Use these accounts to model taxes on the Balance Sheet:

  • (v2080.00) Current Deferred Tax Asset

  • (v2080.01) Incr. in Curr. Def Tax Asset

  • (v2380.00) Deferred Tax Asset

  • (v2380.01) Incr. in Def. Tax Asset

  • (v2580.00) Current Deferred Tax Liab.

  • (v2580.01) Incr. in Curr. Def. Tax Liab.

  • (v2770.00) Deferred Income Taxes

  • (v2770.01) Incr. in Deferred Inc. Taxes

Changes in the deferred tax accounts generally are due to changes in temporary differences. The proper relationship between these accounts and Temporary Differences (v3120.00) assures proper presentation of the deferred tax position.

Strategic Modeling uses Current Deferred Tax Asset (v2080.00), Deferred Tax Asset (v2380.00), Current Deferred Tax Liab (v2580.00), and Deferred Income Taxes (v2770.00) as input accounts. Incr. in Curr. Def Tax Asset (v2080.01), Incr. in Def. Tax Asset (v2380.01), Incr. in Curr. Def. Tax Liab. (v2580.01) and Incr. in Deferred Inc. Taxes (v2770.01) take the current period value in the associated account and subtract the previous period value. If the input accounts are zero, the calculated accounts are zero.

In forecast periods, Strategic Modeling calculates the deferred tax provision as a function of temporary differences in that period. Strategic Modeling does not default a relationship between the deferred tax accounts on the balance sheet and deferred tax provision on the income statement. To keep the cash flow reports internally consistent, this relationship must be enforced. The best way to enforce it is to make sure this equality holds in all periods:

v1660.00 = v2770.01 + v2580.01 - v2080.01 - v2380.01

Deferred Tax Reconciliation (v4180.00) is calculated using the above equation. On the Direct and Indirect Cash Flow Statements, this account can be accessed by analyzing Non-Operating Income (v4200.00). On the FAS 95 Cash Flow Statement, this account can be accessed by analyzing Non-Operating Sources (FAS 95) (v4520.00).

Historical Averages

You can forecast an account based on its historical average. Strategic Modeling calculates the historical average of that account and apply it to all forecast periods.
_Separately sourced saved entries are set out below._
-- ==== Sys2Proof/Decode.lean ====
section
/-! DEFINITION. The decoder of command words, total on all 2^32 words and rejecting by name (R60 to R64), and the encoder,
written from the same opcode map (R61). -/

namespace Sys2Proof

/-- Why a word is no command. -/
inductive DecodeError where
  /-- `RSV ≠ 0`, or `OP` is 0x06 to 0xFF: an illegal command word (R62). -/
  | illegalCommand
  deriving DecidableEq, Repr

/-- `OP = w[7:0]` (R60, R64). -/
def opField (w : Word) : Byte := w.extractLsb' 0 8

/-- `RSV = w[31:8]` (R60, R64). -/
def rsvField (w : Word) : BitVec 24 := w.extractLsb' 8 24

/-- The opcode map by `OP`, for a word whose `RSV` is 0 (R61, R62). -/
def decodeOp (op : Byte) : Except DecodeError Instr :=
  if op = 0x00 then .ok .nop
  else if op = 0x01 then .ok .enc
  else if op = 0x02 then .ok .dec
  else if op = 0x03 then .ok .encRaw
  else if op = 0x04 then .ok .decRaw
  else if op = 0x05 then .ok .clear
  else .error .illegalCommand

/-- The decoder of R64. -/
def decode (w : Word) : Except DecodeError Instr :=
  if rsvField w = 0 then decodeOp (opField w) else .error .illegalCommand

/-- The command word of an instruction (R61). -/
def encode : Instr → Word
  | .nop => 0x00000000
  | .enc => 0x00000001
  | .dec => 0x00000002
  | .encRaw => 0x00000003
  | .decRaw => 0x00000004
  | .clear => 0x00000005

/-- The word of a bit string numbered as spec/opcode_table.json numbers it: `nbits` bits, the bits above them 0. -/
def tableWord (nbits w : Nat) : Word := BitVec.ofNat 32 (w % 2 ^ nbits)

/-- The instruction the decoder reads from an instruction whose bits are `w`. -/
def decodeTableWord (nbits w : Nat) : Option Instr :=
  match decode (tableWord nbits w) with
  | .ok i => some i
  | .error _ => none

end Sys2Proof
end

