-- ==== Sys2Proof/Machine/Aes.lean ====
section
/-! DEFINITION. The AES block cipher as R70 to R81 give it (FIPS-197, the spec's default: 93 G1, log entry 11). -/

namespace Sys2Proof.Machine

/-- Multiplication by `x` modulo 0x11B (R70). -/
def xtime (a : Byte) : Byte := (a <<< 1) ^^^ (if a.getLsbD 7 then 0x1B else 0x00)

/-- The terms of `a • b` for the `n` lowest bits of `b` (R70). -/
def gmulTerms : Nat → Byte → Byte → Byte
  | 0, _, _ => 0
  | n + 1, a, b => (if b.getLsbD 0 then a else 0) ^^^ gmulTerms n (xtime a) (b >>> 1)

/-- `a • b`, the product in GF(2^8): the XOR of `xtime^i(a)` over the bits `i` of `b` that are 1 (R70). -/
def gmul (a b : Byte) : Byte := gmulTerms 8 a b

/-- The S-box table of R71: row `hi`, its bytes in the order of the columns `lo` from 0 to F. -/
def sboxRows : List (BitVec 128) := [
  0x637C777BF26B6FC53001672BFED7AB76,
  0xCA82C97DFA5947F0ADD4A2AF9CA472C0,
  0xB7FD9326363FF7CC34A5E5F171D83115,
  0x04C723C31896059A071280E2EB27B275,
  0x09832C1A1B6E5AA0523BD6B329E32F84,
  0x53D100ED20FCB15B6ACBBE394A4C58CF,
  0xD0EFAAFB434D338545F9027F503C9FA8,
  0x51A3408F929D38F5BCB6DA2110FFF3D2,
  0xCD0C13EC5F974417C4A77E3D645D1973,
  0x60814FDC222A908846EEB814DE5E0BDB,
  0xE0323A0A4906245CC2D3AC629195E479,
  0xE7C8376D8DD54EA96C56F4EA657AAE08,
  0xBA78252E1CA6B4C6E8DD741F4BBD8B8A,
  0x703EB5664803F60E613557B986C11D9E,
  0xE1F8981169D98E949B1E87E9CE5528DF,
  0x8CA1890DBFE6426841992D0FB054BB16]

/-- The inverse S-box table of R72, laid out as the table of R71. -/
def invSboxRows : List (BitVec 128) := [
  0x52096AD53036A538BF40A39E81F3D7FB,
  0x7CE339829B2FFF87348E4344C4DEE9CB,
  0x547B9432A6C2233DEE4C950B42FAC34E,
  0x082EA16628D924B2765BA2496D8BD125,
  0x72F8F66486689816D4A45CCC5D65B692,
  0x6C704850FDEDB9DA5E154657A78D9D84,
  0x90D8AB008CBCD30AF7E45805B8B34506,
  0xD02C1E8FCA3F0F02C1AFBD0301138A6B,
  0x3A9111414F67DCEA97F2CFCEF0B4E673,
  0x96AC7422E7AD3585E2F937E81C75DF6E,
  0x47F11A711D29C5896FB7620EAA18BE1B,
  0xFC563E4BC6D279209ADBC0FE78CD5AF4,
  0x1FDDA8338807C731B11210592780EC5F,
  0x60517FA919B54A0D2DE57A9F93C99CEF,
  0xA0E03B4DAE2AF5B0C8EBBB3C83539961,
  0x172B047EBA77D626E169146355210C7D]

/-- The entry of a table at row `a[7:4]`, column `a[3:0]` (R71, R72). -/
def tableAt (rows : List (BitVec 128)) (a : Byte) : Byte :=
  (rows.getD (a.toNat / 16) 0).extractLsb' (8 * (15 - a.toNat % 16)) 8

/-- The S-box `S` (R71). -/
def sbox (a : Byte) : Byte := tableAt sboxRows a

/-- The inverse S-box `S^-1` (R72). -/
def invSbox (a : Byte) : Byte := tableAt invSboxRows a

/-- A 4-byte word `[a0, a1, a2, a3]` (R78), and a column of the state, row `r` in `a_r` (R73). -/
structure Col where
  a0 : Byte
  a1 : Byte
  a2 : Byte
  a3 : Byte
  deriving DecidableEq, Repr

/-- A 16-byte block and the AES state of it: column `c` holds bytes `4c` to `4c + 3` (R73). -/
structure Block where
  c0 : Col
  c1 : Col
  c2 : Col
  c3 : Col
  deriving DecidableEq, Repr

/-- The same byte function on each byte of a word. -/
def Col.map (f : Byte → Byte) (w : Col) : Col := ⟨f w.a0, f w.a1, f w.a2, f w.a3⟩

/-- Bytewise XOR of two words. -/
def Col.xor (v w : Col) : Col := ⟨v.a0 ^^^ w.a0, v.a1 ^^^ w.a1, v.a2 ^^^ w.a2, v.a3 ^^^ w.a3⟩

/-- The bytes of a word, `a0` first (R78). -/
def Col.toBytes (w : Col) : List Byte := [w.a0, w.a1, w.a2, w.a3]

/-- The same word function on each column of the state. -/
def Block.mapCols (f : Col → Col) (s : Block) : Block := ⟨f s.c0, f s.c1, f s.c2, f s.c3⟩

/-- `A ⊕ B` of two blocks (R14). -/
def Block.xor (s t : Block) : Block := ⟨s.c0.xor t.c0, s.c1.xor t.c1, s.c2.xor t.c2, s.c3.xor t.c3⟩

/-- The word at byte offset `i` of a byte sequence. -/
def Col.ofBytes (bytes : List Byte) (i : Nat) : Col :=
  ⟨bytes.getD i 0, bytes.getD (i + 1) 0, bytes.getD (i + 2) 0, bytes.getD (i + 3) 0⟩

/-- A 16-byte sequence enters the state: `s[r][c] = B[r + 4c]` (R73). -/
def Block.ofBytes (bytes : List Byte) : Block :=
  ⟨Col.ofBytes bytes 0, Col.ofBytes bytes 4, Col.ofBytes bytes 8, Col.ofBytes bytes 12⟩

/-- The state leaves as a 16-byte sequence: `B[r + 4c] = s[r][c]` (R73). -/
def Block.toBytes (s : Block) : List Byte := s.c0.toBytes ++ s.c1.toBytes ++ s.c2.toBytes ++ s.c3.toBytes

/-- `SubBytes` (R74). -/
def subBytes (s : Block) : Block := s.mapCols (Col.map sbox)

/-- `InvSubBytes` (R74). -/
def invSubBytes (s : Block) : Block := s.mapCols (Col.map invSbox)

/-- `ShiftRows`: `s'[r][c] = s[r][(c + r) mod 4]` (R75). -/
def shiftRows (s : Block) : Block :=
  ⟨⟨s.c0.a0, s.c1.a1, s.c2.a2, s.c3.a3⟩, ⟨s.c1.a0, s.c2.a1, s.c3.a2, s.c0.a3⟩,
   ⟨s.c2.a0, s.c3.a1, s.c0.a2, s.c1.a3⟩, ⟨s.c3.a0, s.c0.a1, s.c1.a2, s.c2.a3⟩⟩

/-- `InvShiftRows`: `s'[r][c] = s[r][(c − r) mod 4]` (R75). -/
def invShiftRows (s : Block) : Block :=
  ⟨⟨s.c0.a0, s.c3.a1, s.c2.a2, s.c1.a3⟩, ⟨s.c1.a0, s.c0.a1, s.c3.a2, s.c2.a3⟩,
   ⟨s.c2.a0, s.c1.a1, s.c0.a2, s.c3.a3⟩, ⟨s.c3.a0, s.c2.a1, s.c1.a2, s.c0.a3⟩⟩

/-- `MixColumns` on one column (R76). -/
def mixColumn (w : Col) : Col :=
  ⟨gmul 0x02 w.a0 ^^^ gmul 0x03 w.a1 ^^^ w.a2 ^^^ w.a3,
   w.a0 ^^^ gmul 0x02 w.a1 ^^^ gmul 0x03 w.a2 ^^^ w.a3,
   w.a0 ^^^ w.a1 ^^^ gmul 0x02 w.a2 ^^^ gmul 0x03 w.a3,
   gmul 0x03 w.a0 ^^^ w.a1 ^^^ w.a2 ^^^ gmul 0x02 w.a3⟩

/-- `InvMixColumns` on one column (R76). -/
def invMixColumn (w : Col) : Col :=
  ⟨gmul 0x0E w.a0 ^^^ gmul 0x0B w.a1 ^^^ gmul 0x0D w.a2 ^^^ gmul 0x09 w.a3,
   gmul 0x09 w.a0 ^^^ gmul 0x0E w.a1 ^^^ gmul 0x0B w.a2 ^^^ gmul 0x0D w.a3,
   gmul 0x0D w.a0 ^^^ gmul 0x09 w.a1 ^^^ gmul 0x0E w.a2 ^^^ gmul 0x0B w.a3,
   gmul 0x0B w.a0 ^^^ gmul 0x0D w.a1 ^^^ gmul 0x09 w.a2 ^^^ gmul 0x0E w.a3⟩

/-- `MixColumns` (R76). -/
def mixColumns (s : Block) : Block := s.mapCols mixColumn

/-- `InvMixColumns` (R76). -/
def invMixColumns (s : Block) : Block := s.mapCols invMixColumn

/-- `RotWord` (R78). -/
def rotWord (w : Col) : Col := ⟨w.a1, w.a2, w.a3, w.a0⟩

/-- `SubWord` (R78). -/
def subWord (w : Col) : Col := w.map sbox

/-- `rc_j`: `rc_1 = 0x01`, `rc_j = xtime(rc_{j−1})` (R78); `rc_0`, which no key expansion uses, is 0 here. -/
def roundConstant : Nat → Byte
  | 0 => 0
  | 1 => 0x01
  | j + 2 => xtime (roundConstant (j + 1))

/-- `Rcon[j] = [rc_j, 0, 0, 0]` (R78). -/
def rcon (j : Nat) : Col := ⟨roundConstant j, 0, 0, 0⟩

/-- The word of index 0 bytes, what an index past the end of a list of words counts as. -/
def Col.zero : Col := ⟨0, 0, 0, 0⟩

/-- The word `w[i]` of the key schedule from the words before it, `i` their number (the loop body of R79). -/
def nextKeyWord (nk : Nat) (w : List Col) : Col :=
  let i := w.length
  let temp := w.getD (i - 1) Col.zero
  let mixed :=
    if i % nk = 0 then (subWord (rotWord temp)).xor (rcon (i / nk))
    else if nk = 8 ∧ i % nk = 4 then subWord temp
    else temp
  (w.getD (i - nk) Col.zero).xor mixed

/-- `n` more words of the key schedule (R79). -/
def expandKey (nk : Nat) : Nat → List Col → List Col
  | 0, w => w
  | n + 1, w => expandKey nk n (w ++ [nextKeyWord nk w])

/-- The first `n` words of the key itself (R79). -/
def keyWords (n : Nat) (key : List Byte) : List Col := (List.range n).map fun i => Col.ofBytes key (4 * i)

/-- `Nk`, the key length in 32-bit words (R12). -/
def keyNk (key : List Byte) : Nat := key.length / 4

/-- `Nr = Nk + 6`, the number of rounds (R12, R79). -/
def keyNr (key : List Byte) : Nat := keyNk key + 6

/-- `KeyExpansion(K)`, the words `w[0 .. 4·(Nr + 1))` (R79). -/
def keyExpansion (key : List Byte) : List Col :=
  expandKey (keyNk key) (4 * (keyNr key + 1) - keyNk key) (keyWords (keyNk key) key)

/-- `AddRoundKey(s, w, j)` (R77). -/
def addRoundKey (w : List Col) (j : Nat) (s : Block) : Block :=
  s.xor ⟨w.getD (4 * j) Col.zero, w.getD (4 * j + 1) Col.zero, w.getD (4 * j + 2) Col.zero,
    w.getD (4 * j + 3) Col.zero⟩

/-- Rounds 1 to `j` of the cipher, in that order (the loop of R80). -/
def encRounds (w : List Col) : Nat → Block → Block
  | 0, s => s
  | j + 1, s => addRoundKey w (j + 1) (mixColumns (shiftRows (subBytes (encRounds w j s))))

/-- Rounds `j` down to 1 of the inverse cipher, in that order (the loop of R81). -/
def decRounds (w : List Col) : Nat → Block → Block
  | 0, s => s
  | j + 1, s => decRounds w j (invMixColumns (addRoundKey w (j + 1) (invSubBytes (invShiftRows s))))

/-- `AES_Enc(K, X)` (R80). -/
def aesEnc (key : List Byte) (x : Block) : Block :=
  let w := keyExpansion key
  let nr := keyNr key
  addRoundKey w nr (shiftRows (subBytes (encRounds w (nr - 1) (addRoundKey w 0 x))))

/-- `AES_Dec(K, Y)`, the inverse cipher (R81). -/
def aesDec (key : List Byte) (y : Block) : Block :=
  let w := keyExpansion key
  let nr := keyNr key
  addRoundKey w 0 (invSubBytes (invShiftRows (decRounds w (nr - 1) (addRoundKey w nr y))))

end Sys2Proof.Machine
end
For example, for three historical periods in a file, the respective sales were 100, 110, and 121. If the forecast periods, you want to forecast sales as a historical growth rate. Strategic Modeling calculates historical growth rates to apply to forecast periods. Without data input, Strategic Modeling grows sales at 10% in all periods.

This is a dynamic forecast method. If you changed one of the historical years, recalculating the file would change the sales forecast by applying the new historical average. If you changed the amount of historical years, recalculating the file would change data dependent on the historical average.

The number of years for the historical average is determined through the Time dialog, where you set the amount of years for the historical average. In the case of growth rates, you must select three years of history to get two growth rates. The other place to determine the amount of time to use for the historical average is the Account Status & Groupings Dialog. The Historical Average tab enables you to determine, for each account, how many periods to use in calculating the historical average.

The historical average calculation is a weighted calculation. Say, for example, you forecast Cost of Goods Sold as a historical average percentage of Sales. You have two years of historical data as follows:

Sales 100 200

COGS

70

110

The historical average calculation sum all the sales values and COGS values and calculate the percentage. In this case, 180 (70 + 110) divided by 300 (100 + 200) would yield a historical average percentage of 60. The alternative is to calculate the percentage in each period and take the historical average of the percentages. Doing that here would return a historical average percentage of 62.5. Weighting is a superior method of calculation.